A man ran into me screaming a Bleeder scream. He knocked me down and we both tumbled on the street, scratching skin on the blacktop. Before I could stop rolling, he lunged at my face with his teeth, but I kept him from biting me.
That familiar anger worked its way from my gut, up my esophagus and into my eyeballs. I pushed the man off me and jumped on him, punching and kicking him as I screamed his scream back at him. I felt his nose break and watched the gush of blood squirt onto the street. Even when he stopped moving, his blood covering my straining fist, I kept going. It was the most intense tunnel vision I had ever experienced, and I would be lying if I said I wanted it to stop.
A hand grabbed my shoulder as I swung down. I lunged to bite it, but then I caught myself. I looked up into the eyes of the young one they'd called Rat. He tried to look hard but there was fear in his eyes, and I was the one who had put it there.
Past him, Spanish Blood watched us. He had seen the whole scene go down, and I couldn't tell if he was excited to have dirt on me or scared of what I would do. As he stared at me, one of the churchgoers popped up behind him and went for a bite. A gunshot rang out from above, and half a second later a Bleeder fell to his knees and spilled his head brains the street. A second shot sounded, this time hitting a second Bleeder square between the eyes.
"Where did that come from," I asked, still in a fog.
"Who cares, let's go," Silas said.
I agreed. I led him and the rest to the walkway between buildings, and I glanced back and up as I did. Way up on the sixth or seventh floor of the apartment building next door, there was a face in the window. I couldn't get a look look at it, and whoever it was stepped back into the dark.
With the remaining churchgoers chasing us we cut through the walkway and jumped the fence, landing in a parking lot behind the tenement where Alison was waiting at the far end with Nkosi, waving us over. We weaved between the parked cars, hopped another fence and found ourselves exactly where I'd hoped- in the chalk-heavy rear courtyard of the food bank, almost to safety.
We entered the food bank through the back door, first Alison, then Nkosi, then me, followed by the bikers. Silas waited for every man and woman to clear the door before he joined us inside. All panting and coughing, we spilled out the back hallway and into the reception area.
We were safe, the door locked and everything where it should be except for one, tiny detail- the couch was empty.
Jeremiah was gone.
CHAPTER TWENTY-FOUR
"Where's your friend," Silas asked.
I turned to the sweating, heavy-breathing group of bikers waiting for an answer. "He has to be in here somewhere. But, uh, full disclosure time...he might be infected."
They groaned and cursed, looking around them to make sure nothing was sneaking up on them in the dark. Silas looked pissed. He walked up to me, stopping a foot from my face. "We just lost three people getting here, and you're saying this place isn't safe?"
"Just a little unsafe." I held my thumb and forefinger together in front of my eye. "Like that much."
"You realize we could kill you both and take it no problem."
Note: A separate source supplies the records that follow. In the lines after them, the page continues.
-- ==== Sys2Proof/Word.lean ====
section
/-!
DEFINITION. The words of the W2410: bytes, 16-bit halves and 32-bit site-clock times.
-/

namespace Sys2Proof

/-- One byte of a station or node frame (chapter 11). -/
abbrev Byte := BitVec 8

/-- A 16-bit field: a raw sample, a train sequence number, a register value. -/
abbrev Half := BitVec 16

/-- A value or an interval of the 32-bit microsecond site clock (R1, R2). -/
abbrev Time := BitVec 32

end Sys2Proof
end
"I do." I looked over at Alison to rub it in her face. "But he's only one guy, which shouldn't be a problem for a bunch of hard-asses like yourselves. And he might be immune like us."
"Oh, yeah? And what are the odds of that?"
"Not great, but I have to give him a chance. This guy saved my ass, and he knows the city. The only reason we have this place is because of him. If he pulls through- and I know it's a big fucking if- we could really use him."
Silas straightened up. He didn't love my answers, but he didn't hate them, either.
"Holy shit, Silas," one of his guys said from the other room. He stood in front of one of the huge boxes of food holding up a can of beef stew. "There's enough food in here for months."
Silas walked through the crowd and checked out the room. I could tell he found it just as impressive as I had. "Alright. We spread out and find him."
"No one shoots him until I see him," I said. He turned to me, about to jump down my throat, but he stopped himself.
"You heard the man. Find but don't touch." The guys started to complain but he shut them down quickly and sent them away. The group spread out, their weapons ready and their eyes peeled. I decided to check upstairs, and Silas went with me.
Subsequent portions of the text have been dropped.